— TASK —
Find every line with the string "that" in the material below and copy it.

— DATASET CONTENT —

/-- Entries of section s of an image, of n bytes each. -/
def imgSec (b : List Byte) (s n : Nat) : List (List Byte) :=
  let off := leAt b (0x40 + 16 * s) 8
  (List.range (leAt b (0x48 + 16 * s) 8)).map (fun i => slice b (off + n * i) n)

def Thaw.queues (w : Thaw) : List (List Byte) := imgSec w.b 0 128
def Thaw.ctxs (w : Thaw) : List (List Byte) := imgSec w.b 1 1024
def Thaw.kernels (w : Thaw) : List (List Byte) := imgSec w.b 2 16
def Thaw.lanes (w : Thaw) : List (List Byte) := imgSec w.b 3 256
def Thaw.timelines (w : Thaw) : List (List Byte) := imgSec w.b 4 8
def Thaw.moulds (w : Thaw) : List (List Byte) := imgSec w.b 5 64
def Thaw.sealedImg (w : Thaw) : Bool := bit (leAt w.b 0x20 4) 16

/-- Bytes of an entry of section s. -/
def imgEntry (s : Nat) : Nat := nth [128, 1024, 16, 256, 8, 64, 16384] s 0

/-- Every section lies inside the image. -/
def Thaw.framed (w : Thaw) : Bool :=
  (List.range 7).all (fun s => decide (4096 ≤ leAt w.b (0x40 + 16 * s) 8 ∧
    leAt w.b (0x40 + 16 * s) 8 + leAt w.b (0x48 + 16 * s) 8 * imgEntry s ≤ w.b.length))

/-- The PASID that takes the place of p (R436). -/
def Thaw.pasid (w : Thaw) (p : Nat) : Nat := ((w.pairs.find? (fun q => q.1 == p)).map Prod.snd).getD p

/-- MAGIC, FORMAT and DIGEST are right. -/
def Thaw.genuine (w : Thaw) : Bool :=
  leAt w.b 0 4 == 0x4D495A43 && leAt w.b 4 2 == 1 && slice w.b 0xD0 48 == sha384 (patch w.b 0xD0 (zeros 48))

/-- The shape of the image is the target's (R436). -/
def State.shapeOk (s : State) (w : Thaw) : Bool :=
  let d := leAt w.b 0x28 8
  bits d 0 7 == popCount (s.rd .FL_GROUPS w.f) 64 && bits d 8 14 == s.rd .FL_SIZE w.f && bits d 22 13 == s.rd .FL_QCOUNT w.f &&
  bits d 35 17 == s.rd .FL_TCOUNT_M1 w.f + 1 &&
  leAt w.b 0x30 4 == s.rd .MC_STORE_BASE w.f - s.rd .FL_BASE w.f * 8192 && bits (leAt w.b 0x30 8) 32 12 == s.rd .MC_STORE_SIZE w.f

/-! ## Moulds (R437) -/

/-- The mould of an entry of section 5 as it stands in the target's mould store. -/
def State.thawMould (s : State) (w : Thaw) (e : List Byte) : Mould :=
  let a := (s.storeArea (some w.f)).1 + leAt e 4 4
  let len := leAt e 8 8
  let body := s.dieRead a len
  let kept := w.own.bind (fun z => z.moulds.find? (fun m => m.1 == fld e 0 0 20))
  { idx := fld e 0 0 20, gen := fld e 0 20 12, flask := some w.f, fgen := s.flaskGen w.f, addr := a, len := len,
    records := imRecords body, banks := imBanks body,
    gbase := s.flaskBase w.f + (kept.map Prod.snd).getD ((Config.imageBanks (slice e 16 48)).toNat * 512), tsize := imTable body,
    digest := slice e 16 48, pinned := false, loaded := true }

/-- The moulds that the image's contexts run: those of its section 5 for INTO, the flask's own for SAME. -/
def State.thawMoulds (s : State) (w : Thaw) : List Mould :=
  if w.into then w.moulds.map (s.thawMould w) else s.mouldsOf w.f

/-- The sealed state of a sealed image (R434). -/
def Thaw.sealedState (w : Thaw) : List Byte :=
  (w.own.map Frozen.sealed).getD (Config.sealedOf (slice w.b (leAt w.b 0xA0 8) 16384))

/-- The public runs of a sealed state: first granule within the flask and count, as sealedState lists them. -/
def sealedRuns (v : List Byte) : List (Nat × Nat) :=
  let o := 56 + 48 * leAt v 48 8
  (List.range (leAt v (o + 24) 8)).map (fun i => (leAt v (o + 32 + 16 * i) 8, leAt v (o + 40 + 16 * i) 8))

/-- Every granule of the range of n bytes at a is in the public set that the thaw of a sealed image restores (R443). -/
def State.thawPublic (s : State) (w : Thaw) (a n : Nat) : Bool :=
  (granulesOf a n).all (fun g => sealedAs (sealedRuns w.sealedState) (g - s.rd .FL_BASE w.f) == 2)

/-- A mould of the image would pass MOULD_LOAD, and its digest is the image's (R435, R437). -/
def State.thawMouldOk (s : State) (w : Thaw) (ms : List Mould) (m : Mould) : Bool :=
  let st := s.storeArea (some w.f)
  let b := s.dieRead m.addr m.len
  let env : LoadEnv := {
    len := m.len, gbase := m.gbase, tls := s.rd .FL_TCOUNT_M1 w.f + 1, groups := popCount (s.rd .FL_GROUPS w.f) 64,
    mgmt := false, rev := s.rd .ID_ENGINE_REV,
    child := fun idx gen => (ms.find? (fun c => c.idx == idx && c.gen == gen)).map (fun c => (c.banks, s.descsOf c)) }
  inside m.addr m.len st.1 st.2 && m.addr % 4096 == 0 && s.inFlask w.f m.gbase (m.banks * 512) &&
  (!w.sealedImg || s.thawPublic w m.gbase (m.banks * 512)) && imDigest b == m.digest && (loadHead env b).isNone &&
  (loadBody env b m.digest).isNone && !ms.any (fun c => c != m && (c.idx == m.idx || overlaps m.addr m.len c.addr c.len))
--
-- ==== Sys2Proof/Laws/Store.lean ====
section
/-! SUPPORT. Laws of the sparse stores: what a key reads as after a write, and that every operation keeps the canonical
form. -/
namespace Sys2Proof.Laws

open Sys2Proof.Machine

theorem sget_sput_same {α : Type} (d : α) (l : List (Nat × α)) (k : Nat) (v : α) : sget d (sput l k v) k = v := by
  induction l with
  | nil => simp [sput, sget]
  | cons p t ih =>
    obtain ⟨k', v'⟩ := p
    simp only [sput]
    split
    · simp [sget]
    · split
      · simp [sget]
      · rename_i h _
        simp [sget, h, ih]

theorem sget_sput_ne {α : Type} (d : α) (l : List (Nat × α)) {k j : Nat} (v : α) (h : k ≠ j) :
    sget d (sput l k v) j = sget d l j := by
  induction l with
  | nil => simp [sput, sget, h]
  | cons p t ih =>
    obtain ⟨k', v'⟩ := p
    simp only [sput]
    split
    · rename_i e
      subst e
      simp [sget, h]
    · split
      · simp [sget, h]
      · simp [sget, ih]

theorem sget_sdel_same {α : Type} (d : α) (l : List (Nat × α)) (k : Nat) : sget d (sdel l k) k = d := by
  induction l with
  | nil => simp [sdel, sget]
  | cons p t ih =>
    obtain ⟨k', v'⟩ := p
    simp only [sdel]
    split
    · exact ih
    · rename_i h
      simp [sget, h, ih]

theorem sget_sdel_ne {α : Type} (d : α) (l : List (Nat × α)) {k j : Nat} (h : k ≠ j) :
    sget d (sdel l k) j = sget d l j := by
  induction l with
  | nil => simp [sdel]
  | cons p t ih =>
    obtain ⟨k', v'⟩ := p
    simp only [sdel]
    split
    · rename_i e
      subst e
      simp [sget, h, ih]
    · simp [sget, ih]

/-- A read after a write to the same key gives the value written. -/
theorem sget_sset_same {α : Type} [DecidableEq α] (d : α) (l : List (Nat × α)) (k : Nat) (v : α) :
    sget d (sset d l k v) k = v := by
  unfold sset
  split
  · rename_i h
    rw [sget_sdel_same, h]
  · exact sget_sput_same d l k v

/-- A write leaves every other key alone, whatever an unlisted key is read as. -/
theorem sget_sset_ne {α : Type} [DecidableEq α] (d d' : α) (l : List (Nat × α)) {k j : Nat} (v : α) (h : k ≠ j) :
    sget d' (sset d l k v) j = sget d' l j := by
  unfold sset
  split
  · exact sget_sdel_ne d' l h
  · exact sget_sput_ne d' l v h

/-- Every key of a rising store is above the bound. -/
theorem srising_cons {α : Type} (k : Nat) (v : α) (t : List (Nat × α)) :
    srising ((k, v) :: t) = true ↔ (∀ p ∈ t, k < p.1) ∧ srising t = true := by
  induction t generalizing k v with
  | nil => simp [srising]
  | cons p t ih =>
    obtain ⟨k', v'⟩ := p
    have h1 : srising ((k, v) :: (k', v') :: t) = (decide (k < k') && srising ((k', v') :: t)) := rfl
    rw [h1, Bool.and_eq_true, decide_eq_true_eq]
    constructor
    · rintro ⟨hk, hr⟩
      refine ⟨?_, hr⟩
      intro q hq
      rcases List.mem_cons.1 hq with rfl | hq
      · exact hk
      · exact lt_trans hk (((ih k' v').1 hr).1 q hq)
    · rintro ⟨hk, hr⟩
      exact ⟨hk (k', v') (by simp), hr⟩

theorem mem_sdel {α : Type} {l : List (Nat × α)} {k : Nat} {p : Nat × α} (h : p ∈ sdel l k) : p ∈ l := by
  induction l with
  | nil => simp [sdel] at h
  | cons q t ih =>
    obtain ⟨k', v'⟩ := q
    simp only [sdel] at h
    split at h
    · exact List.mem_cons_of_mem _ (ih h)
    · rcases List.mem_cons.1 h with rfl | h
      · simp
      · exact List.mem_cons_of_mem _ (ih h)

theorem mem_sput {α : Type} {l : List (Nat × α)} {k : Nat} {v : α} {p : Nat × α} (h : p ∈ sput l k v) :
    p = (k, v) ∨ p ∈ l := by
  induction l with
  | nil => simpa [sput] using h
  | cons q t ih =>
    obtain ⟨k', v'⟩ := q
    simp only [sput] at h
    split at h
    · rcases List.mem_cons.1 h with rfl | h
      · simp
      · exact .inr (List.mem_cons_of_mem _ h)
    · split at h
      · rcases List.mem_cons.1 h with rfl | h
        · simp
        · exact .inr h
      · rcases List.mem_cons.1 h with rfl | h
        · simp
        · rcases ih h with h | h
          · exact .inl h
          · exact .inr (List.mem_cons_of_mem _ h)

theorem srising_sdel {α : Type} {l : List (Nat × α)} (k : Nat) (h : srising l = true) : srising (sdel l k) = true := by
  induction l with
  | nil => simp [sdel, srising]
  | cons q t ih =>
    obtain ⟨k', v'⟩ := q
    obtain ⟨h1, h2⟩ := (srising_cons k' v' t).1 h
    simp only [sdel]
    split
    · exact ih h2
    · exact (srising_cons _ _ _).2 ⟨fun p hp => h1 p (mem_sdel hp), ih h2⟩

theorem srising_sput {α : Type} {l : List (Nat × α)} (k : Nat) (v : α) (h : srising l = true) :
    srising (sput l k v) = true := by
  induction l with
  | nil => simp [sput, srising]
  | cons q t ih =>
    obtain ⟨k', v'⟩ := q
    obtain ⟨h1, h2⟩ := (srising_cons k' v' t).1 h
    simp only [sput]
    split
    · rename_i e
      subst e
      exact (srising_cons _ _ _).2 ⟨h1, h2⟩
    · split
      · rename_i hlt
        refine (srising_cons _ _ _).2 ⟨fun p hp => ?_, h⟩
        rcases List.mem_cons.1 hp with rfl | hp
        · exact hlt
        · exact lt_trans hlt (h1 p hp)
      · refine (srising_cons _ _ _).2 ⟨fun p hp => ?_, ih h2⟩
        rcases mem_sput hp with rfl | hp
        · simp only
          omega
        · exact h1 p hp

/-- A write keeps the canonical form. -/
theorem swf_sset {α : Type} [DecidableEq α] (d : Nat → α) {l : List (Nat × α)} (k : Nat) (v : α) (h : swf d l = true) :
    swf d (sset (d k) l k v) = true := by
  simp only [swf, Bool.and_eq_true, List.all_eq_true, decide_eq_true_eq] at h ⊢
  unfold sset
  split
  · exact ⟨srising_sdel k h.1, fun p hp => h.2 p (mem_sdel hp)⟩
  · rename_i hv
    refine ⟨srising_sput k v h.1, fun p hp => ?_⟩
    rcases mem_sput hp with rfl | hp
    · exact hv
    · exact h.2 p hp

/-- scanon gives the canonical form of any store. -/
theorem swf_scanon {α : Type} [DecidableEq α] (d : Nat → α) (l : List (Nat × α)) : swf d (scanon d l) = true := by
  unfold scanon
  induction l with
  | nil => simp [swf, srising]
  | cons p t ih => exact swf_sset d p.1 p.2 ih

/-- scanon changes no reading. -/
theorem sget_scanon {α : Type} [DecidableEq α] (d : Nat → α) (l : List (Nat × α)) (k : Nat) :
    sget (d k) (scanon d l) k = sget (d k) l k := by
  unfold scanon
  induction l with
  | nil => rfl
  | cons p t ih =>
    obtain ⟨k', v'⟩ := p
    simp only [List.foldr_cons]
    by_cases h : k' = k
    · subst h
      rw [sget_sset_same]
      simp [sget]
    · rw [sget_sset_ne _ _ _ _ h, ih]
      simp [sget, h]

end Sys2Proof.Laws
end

— ANSWER BOX —
/-- The PASID that takes the place of p (R436). -/
/-- The moulds that the image's contexts run: those of its section 5 for INTO, the flask's own for SAME. -/
/-- Every granule of the range of n bytes at a is in the public set that the thaw of a sealed image restores (R443). -/
/-! SUPPORT. Laws of the sparse stores: what a key reads as after a write, and that every operation keeps the canonical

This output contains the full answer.